In all three of these cases there is the difficulty in explaining the
origin of functionality which requires many different parts and a
high degree of complexity and coordination before any survival value
reward can be produced. In the case of vision, before any survival
value reward can be produced, there needs to be a highly complex
setup consisting of a preliminary eye, extremely complex
biochemistry, at least one highly specialized protein for capturing
light, an optic nerve, and very substantial brain changes needed to
meaningfully process visual input. In the case of flying, before any
survival value reward can be produced, there needs to be a highly
complex setup consisting of wings (or a wing-like appendage), and
very substantial brain changes needed for either flying or gliding to
occur. In the case of language, before any survival value reward can
be produced, there needs to be a highly complex setup consisting of
changes in the vicinity of the mouth, changes in the brain needed to
articulate speech, and changes in the brain needed to process speech
spoken by others.
We cannot explain
the reaching of any of these initial functional thresholds by evoking Darwin's idea of
natural selection or survival of the fittest, because there would be
no survival benefit until these complex functional thresholds were
achieved, each involving a complex arrangement of parts incredibly
unlikely to occur by chance.
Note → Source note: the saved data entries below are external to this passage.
/-- An accepted unit written (R258, R259), as one step in which no other operation of a home falls, so that CHG is never seen odd
(notes/assumptions/18.md): reservations become counts, USES and VALID follow, CHG grows by 2 where a mapping
changes. The runs and grants of the entries removed, and whether a mapping changed. -/
def applyUnit (s : State) (f : Nat) (ch : List (Nat × DWord × DWord)) : State × List (Nat × Nat) × List Nat × Bool :=
  let m := s.frame f
  let lv := tableLevel m.type
  let s := ch.foldl (fun s e =>
    let s := if entV e.2.2 then addRef s (targetRun lv e.2.2) else s
    let s := if entV e.2.2 && entGrant e.2.2 ≠ 0 then addUse s m.owner (entGrant e.2.2) else s
    writeMain s (physKey (f * 2 ^ 16 + 8 * e.1)) (leBytes 8 e.2.2.toNat)) s
  let old := ch.filter fun e => entV e.2.1
  let fresh := ch.filter fun e => entV e.2.2
  let s := s.setFrame f { m with
    valid := m.valid + fresh.length - old.length
    chg := if old.isEmpty then m.chg else m.chg + 2 }
  (s, old.map (fun e => targetRun lv e.2.1),
    (old.map fun e => entGrant e.2.1).filter (· ≠ 0), !old.isEmpty)

/-- The reservations of a write unit taken entry by entry (R258), until one is refused: one on each frame of an entry's target run, and
the USES of its grant. -/
def reserveEach (s : State) (level : Nat) (h : Held) : List (Nat × DWord × DWord) → State × Held
  | [] => (s, h)
  | e :: rest =>
    if (badRule s h.owner level e.2.2).isSome then (s, { h with refused := true })
    else if !entV e.2.2 then reserveEach s level h rest
    else
      let s := addRef s (targetRun level e.2.2)
      let h := { h with runs := targetRun level e.2.2 :: h.runs }
      if entGrant e.2.2 = 0 then reserveEach s level h rest
      else reserveEach (addUse s h.owner (entGrant e.2.2)) level { h with uses := entGrant e.2.2 :: h.uses } rest

/-- The reservations of a write unit released (R258). -/
def releaseHeld (s : State) (h : Held) : State := h.uses.foldl (fun s g => dropUse s h.owner g) (h.runs.foldl dropRef s)

/-- An accepted unit's writes and the start of its removal protocol (R260): the number of its purge, none where no mapping
changes. -/
def acceptUnit (s : State) (f : Nat) (ch : List (Nat × DWord × DWord)) (after : PurgeEnd) : Option Nat × State :=
  let w := (s.frame f).owner
  let r := applyUnit s f ch
  if r.2.2.2 then
    let cells := r.2.1.any fun run => !runFrames r.1 run.1 run.2 fun x => x.type ≠ 7
    let s := if cells then dropCells r.1 r.1.fabric.node w else r.1
    let p := startPurge s w (.table f) (if cells then reachedNodes s else []) r.2.1 r.2.2.1 after
    (some p.1, p.2)
  else (none, r.1)

/-- The decrements of R260, step 4. -/
def settlePurge (s : State) (p : Purge) : State :=
  let s := p.runs.foldl recallUnnamed (p.runs.foldl dropRef s)
  p.grants.foldl (fun s g => dropUse s p.world g) s

/-! ## Retype (R265, R266) -/

/-- Whether a change of type may be asked by an owner, and by world 0 (R265). -/
def retypePair (old new : Nat) : Bool × Bool :=
  match old with
  | 0 => (new = 1 || new = 2 || new = 3 || new = 4 || new = 5 || new = 7 || new = 8, new ≠ 0 && new ≤ 8)
  | 1 => (new = 2 || new = 0, new = 2 || new = 0)
  | 2 => (new = 1 || new = 0, new = 1 || new = 0)
  | 3 | 4 | 5 | 8 => (new = 0, new = 0)
  | 6 | 7 => (false, new = 0)
  | _ => (false, false)

/-- The retype of a frame: its result word (R266) and the state after it. -/
def retype (s : State) (w f new : Nat) (owner : Option Nat) : Nat × State :=
  let m := s.frame f
  if !hasFrame s f then (5, s)
  else if m.owner ≠ w && w ≠ 0 then (2, s)
  else
    let ok := match owner with
      | none => let p := retypePair m.type new
                if w = 0 then p.2 else p.1
      | some o => w = 0 && m.type = 0 && new = 0 && o ≠ m.owner
    if !ok then (3, s)
    else if isTableType m.type && m.valid ≠ 0 then (4, s)
    else if s.count f ≠ 0 then (1, s)
    else
      let moved := match owner with
        | some o => o ≠ m.owner
        | none => false
      let s := if isTableType new || new = 7 || m.type = 6 || m.type = 7 || moved then
          countHbm (zeroFrame s f) w (physKey (f * 2 ^ 16)) (2 ^ 16) else s
      (0, s.setFrame f { m with type := new, owner := owner.getD m.owner, gen := m.gen + 1, valid := 0 })

/-- The metadata words of a frame (R250). -/
def metaWords (s : State) (f : Nat) : List Word :=
  let m := s.frame f
  [BitVec.ofNat 32 (m.type + m.owner * 2 ^ 10 + m.valid * 2 ^ 18), BitVec.ofNat 32 (s.count f), m.chg, m.gen]

/-- The answer of `fquery` (R307). -/
def queryWords (s : State) (w f : Nat) : List Word :=
  if !hasFrame s f then [0xE, 0, 0, 0]
  else if (s.frame f).owner = w || w = 0 then metaWords s f
  else [0xF, 0, 0, 0]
For example, natural selection would
presumably not have rewarded some preliminary version of language
functionality consisting only of no language-related brain changes,
and merely a larynx and pharynx which would have allowed people to
only speak as crudely as if they had their mouths filled with rocks.
In the case of the
origin of language, there are no less than 4 different things that
need to be explained:
- How could changes in the vicinity of the mouth have occurred, in order to enable human speech, presumably before such changes were rewarded by offering an increased survival value?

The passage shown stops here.